Thursday, December 18, 2008

Santa Claus Conquers the Martians (Jalor Productions, 1964)

by Mark Gabrish Conlan • Copyright © 2008 by Mark Gabrish Conlan • All rights reserved

I made the mistake of trying to sit with Charles through another movie, a Mystery Science Theatre 3000 incarnation of the film Santa Claus Conquers the Martians. I had no idea this movie would actually turn out to be worse than its reputation: directed by Nicholas Webster from a script by Paul L. Jacobson and Glenville Mareth, Santa Claus Conquers the Martians turns out to be a “children’s movie” that any self-respecting child within hailing distance of normal intelligence would have walked out on.

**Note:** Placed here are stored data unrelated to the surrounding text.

/-- START while idle of a command that passes CHECK (R111): BUSY 1, the rest of STATUS 0 but IGN, BLKDONE 0, the sequencer at
the first LOAD with REM = M; memory, scratch and the other registers unchanged. -/
def Obligations.StartLaunchesTheSequencer : Prop :=
  ∀ s : State, s.regs.STATUS.BUSY = false → check s.regs = .none → s.regs.NBLK ≠ 0 →
    exec .wrCmdStart s = .next { s with
      regs := { s.regs with STATUS := ⟨true, false, false, s.regs.STATUS.IGN, .none⟩, BLKDONE := 0 }
      seq := { s.seq with PHASE := .load, REM := s.regs.NBLK, CUR := 0, IDX := 0, N := .zero, LI := 0 } }

/-- CHECK (R112): the first failing test, in the order LEN, STATE_ALIGN, RANGE, ALIAS, decides the code; windows overlap
exactly when they share a byte (R50); no other code results. -/
def Obligations.CheckReturnsTheFirstFailure : Prop :=
  ∀ r : Regs,
    let L := 64 * r.NBLK.toNat
    let lenFails := r.SRC_LEN.toNat ≠ L ∨ r.DST_LEN.toNat ≠ L
    let alignFails := r.STATE_ADDR.toNat % 4 ≠ 0
    let rangeFails := 2 ^ 32 < r.STATE_ADDR.toNat + 64 ∨ 2 ^ 32 < r.SRC_ADDR.toNat + L ∨ 2 ^ 32 < r.DST_ADDR.toNat + L
    let aliasFails := ∃ a, (stateWindow r).Contains a ∧ ((inputWindow r).Contains a ∨ (outputWindow r).Contains a)
    (check r = .len ↔ lenFails) ∧
    (check r = .stateAlign ↔ ¬ lenFails ∧ alignFails) ∧
    (check r = .range ↔ ¬ lenFails ∧ ¬ alignFails ∧ rangeFails) ∧
    (check r = .aliasing ↔ ¬ lenFails ∧ ¬ alignFails ∧ ¬ rangeFails ∧ aliasFails) ∧
    (check r = .none ↔ ¬ lenFails ∧ ¬ alignFails ∧ ¬ rangeFails ∧ ¬ aliasFails)

/-- The corner cases of R112: 2^26 blocks or more always fail LEN, a passed CHECK bounds the buffers, and empty buffers never
fail RANGE or ALIAS. -/
def Obligations.CheckCornerCases : Prop :=
  ∀ r : Regs,
    (2 ^ 26 ≤ r.NBLK.toNat → check r = .len) ∧
    (check r = .none → 64 * r.NBLK.toNat < 2 ^ 32) ∧
    (r.NBLK = 0 → r.SRC_LEN = 0 → r.DST_LEN = 0 → r.STATE_ADDR.toNat % 4 = 0 → r.STATE_ADDR.toNat + 64 ≤ 2 ^ 32 →
      check r = .none)

/-! ### Round function, lanes, counter, XOR -/

/-- QR (R73): its four lines in order, each on the values the previous ones left. -/
def Obligations.QuarterRoundLines : Prop :=
  (∀ a0 b0 c0 d0 : Word,
    let a1 := a0 + b0; let d1 := (d0 ^^^ a1).rotateLeft 16
    let c1 := c0 + d1; let b1 := (b0 ^^^ c1).rotateLeft 12
    let a2 := a1 + b1; let d2 := (d1 ^^^ a2).rotateLeft 8
    let c2 := c1 + d2; let b2 := (b1 ^^^ c2).rotateLeft 7
    quarterRound a0 b0 c0 d0 = (a2, b2, c2, d2)) ∧
  quarterRound 0 0 0 0 = (0, 0, 0, 0)

/-- The schedule: a double-round is a column round and then a diagonal round (R77), ROUNDS is ten of them, and zero is a
fixed point (R78). -/
def Obligations.RoundsAreTenDoubleRounds : Prop :=
  (∀ x : Words, rounds x = (fun y => diagonalRound (columnRound y))^[10] x) ∧
  rounds (Vector.replicate 16 0) = Vector.replicate 16 0

/-- Each round is its four quarter-rounds evaluated in parallel from the round's input, on the columns (R75) and on the
diagonals `(i, 4 + ((i+1) mod 4), 8 + ((i+2) mod 4), 12 + ((i+3) mod 4))` (R76). -/
def Obligations.RoundsAreParallelQuarterRounds : Prop :=
  ∀ (x : Words) (i : Fin 4),
    ((columnRound x)[i.val], (columnRound x)[4 + i.val], (columnRound x)[8 + i.val], (columnRound x)[12 + i.val]) =
      quarterRound x[i.val] x[4 + i.val] x[8 + i.val] x[12 + i.val] ∧
    ((diagonalRound x)[i.val], (diagonalRound x)[4 + (i.val + 1) % 4], (diagonalRound x)[8 + (i.val + 2) % 4],
        (diagonalRound x)[12 + (i.val + 3) % 4]) =
      quarterRound x[i.val] x[4 + (i.val + 1) % 4] x[8 + (i.val + 2) % 4] x[12 + (i.val + 3) % 4]

/-- The published vectors that spec/95_test_vectors.md sections 1.1 and 1.2 show to follow from the rules: the quarter-round
(R73) and the first four bytes of the first block of the zero key (R88). -/
def Obligations.KnownVectors : Prop :=
  quarterRound 0x11111111 0x01020304 0x9b8d6f43 0x01234567 = (0xea2a92f4, 0xcb1cf8ce, 0x4581472e, 0x5881c4bb) ∧
  (block #v[0x61707865, 0x3320646e, 0x79622d32, 0x6b206574, 0, 0, 0, 0, 0, 0, 0, 0, 0, 0, 0, 0]).toList.take 4 =
    [0x76, 0xb8, 0xe0, 0xad]

/-- Byte `4k + j` of a keystream block is byte `j`, least significant first, of the sum modulo 2^32 of word `k` after and
before the rounds (R86, R87, R88). -/
def Obligations.BlockBytesAreLittleEndianSums : Prop :=
  ∀ (y : Words) (k : Fin 16) (j : Fin 4),
    ((block y)[4 * k.val + j.val]'(by omega)).toNat =
      (((rounds y)[k].toNat + y[k].toNat) % 2 ^ 32) / 2 ^ (8 * j.val) % 2 ^ 8

/-- LANEINIT (R83): the lane's counter is base + l modulo 2^64, read from words 12 and 13, and every other word is the
snapshot's. -/
def Obligations.LaneInitSetsOnlyTheCounter : Prop :=
  ∀ (S : Words) (base : Counter) (l : Nat),
    (counterOf (laneInit S base l)).toNat = (base.toNat + l) % 2 ^ 64 ∧
    ∀ k : Fin 16, k ≠ 12 → k ≠ 13 → (laneInit S base l)[k] = S[k]

/-- Tier independence of the keystream (R89): a block depends on its counter and not on the lane that makes it. -/
def Obligations.KeystreamIndependentOfLane : Prop :=
  ∀ (S : Words) (base : Counter) (l : Nat), laneBlock S base l = laneBlock S (base + BitVec.ofNat 64 l) 0

/-- CTRREAD and CTRADV (R93, R94): word 12 is the low half; advancing adds 1 to the low word and carries into the high word
exactly when the low word becomes 0. -/
def Obligations.CounterAdvancesWordByWord : Prop :=
  ∀ S : Words,
    (counterOf S).toNat = S[12].toNat + S[13].toNat * 2 ^ 32 ∧
    counterLow (counterAdvance (counterOf S)) = S[12] + 1 ∧
    counterHigh (counterAdvance (counterOf S)) = if S[12] + 1 = 0 then S[13] + 1 else S[13]

/-- XORBLK (R100): byte by byte, and its own inverse. -/
def Obligations.XorBlockIsItsOwnInverse : Prop :=
  ∀ a k : Block, (∀ i : Fin 64, (xorBlock a k)[i] = a[i] ^^^ k[i]) ∧ xorBlock (xorBlock a k) k = a

/-! ### CORE's steps -/

/-- A LOAD step on ordinary memory (R113): word IDX of the snapshot is the little-endian word at STATE_ADDR + 4 * IDX; after
word 15 the counter is words 12 and 13 and GEN is next. Nothing else changes. -/
def Obligations.LoadStepReadsOneWord : Prop :=
  ∀ (s : State) (k : Nat) (hk : k < 16), s.seq.PHASE = .load → s.seq.IDX.val = k →
    s.regs.STATE_ADDR.toNat + 4 * k + 4 ≤ 2 ^ 32 →
    s.platform.busFault ⟨s.regs.STATE_ADDR.toNat + 4 * k, .word, .read⟩ = false →
    (∀ i < 4, s.platform.isDevice (s.regs.STATE_ADDR.toNat + 4 * k + i) = false) →
    let S' := s.seq.S.set k (s.mem.word (s.regs.STATE_ADDR.toNat + 4 * k))
    (k < 15 → coreStep s = .next { s with seq := { s.seq with S := S', IDX := ⟨k + 1, by omega⟩ } }) ∧
    (k = 15 → coreStep s = .next { s with seq := { s.seq with
      S := S', CTR := S'[13] ++ S'[12], IDX := 0, PHASE := .gen } })

/-- A GEN step (R114): the tier is 4, 2 or 1, never more than the blocks remaining; lane `l` of it holds the keystream block
of counter CTR + l and the other lanes what they held; X is 0; RD of lane 0 is next; memory, registers and the rest of the
sequencer are unchanged. -/
def Obligations.GenStepFillsTheLanes : Prop :=
  ∀ s : State, s.seq.PHASE = .gen → s.seq.REM ≠ 0 → ∃ (n : LaneCount) (ks : Vector Block 4),
    coreStep s = .next { s with seq := { s.seq with
      N := n, KS := ks, X := Vector.replicate 4 (Vector.replicate 16 0), LI := 0, IDX := 0, PHASE := .rd } } ∧
    n.lanes = (if 4 ≤ s.seq.REM.toNat then 4 else if 2 ≤ s.seq.REM.toNat then 2 else 1) ∧
    n.lanes ≤ s.seq.REM.toNat ∧
    ∀ l : Fin 4, ks[l] = if l.val < n.lanes then block (laneInit s.seq.S s.seq.CTR l.val) else s.seq.KS[l]

/-- An RD step on ordinary memory (R115): byte IDX of IN is the byte at SRC_ADDR + CUR + IDX; after byte 63 WR is next. -/
def Obligations.ReadStepReadsOneByte : Prop :=
  ∀ (s : State) (i : Nat) (hi : i < 64), s.seq.PHASE = .rd → s.seq.IDX.val = i →
    s.regs.SRC_ADDR.toNat + s.seq.CUR.toNat + i < 2 ^ 32 →
    s.platform.busFault ⟨s.regs.SRC_ADDR.toNat + s.seq.CUR.toNat + i, .byte, .read⟩ = false →
    s.platform.isDevice (s.regs.SRC_ADDR.toNat + s.seq.CUR.toNat + i) = false →
    let bytes := s.seq.IN.set i (s.mem.read (s.regs.SRC_ADDR.toNat + s.seq.CUR.toNat + i))
    (∀ h : i < 63, coreStep s = .next { s with seq := { s.seq with IN := bytes, IDX := ⟨i + 1, by omega⟩ } }) ∧
    (i = 63 → coreStep s = .next { s with seq := { s.seq with IN := bytes, IDX := 0, PHASE := .wr } })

The sets look like they were built in a high-school shop class, the costumes as if the filmmakers made their “Martian” attire out of converted pajamas, and the story so perfectly achieves a consistent level of uninspired banality that it contains no entertainment value whatsoever. It also doesn’t help that John Call, playing Santa (the only cast member anyone ever heard of again was Pia Zadora, here in her pre-pubescent years playing one of the Martian kids), sounds like he was drunk out of his gourd through the entire shoot, or that the actress playing his wife looks like a Mrs. Butterworth syrup bottle come to life and is about as animated.

The plot? It seems there’s a civil war on Mars between the people who like the fact that Martian children are dead-serious miniature versions of Martian adults and the faction that wants to teach them to play and have fun, and for which purpose they abduct Santa Claus from earth -— only, as the title suggests, he turns the tables on them. It’s the sort of movie whose credits list a “custume designer” where they obviously meant “costume designer,” and one can only hope that aside from Ms. Zadora all the unfortunate actors trapped in this movie eventually found honest work doing something else. The most (unwittingly) entertaining sequence in the film was a stock shot of U.S. Air Force bombers undergoing air-to-air refueling — the very same stock footage that was used in the opening of Stanley Kubrick’s masterpiece Dr. Strangelove. Imagine: one of the best movies of all time and one of the worst movies of all time using the same stock shots!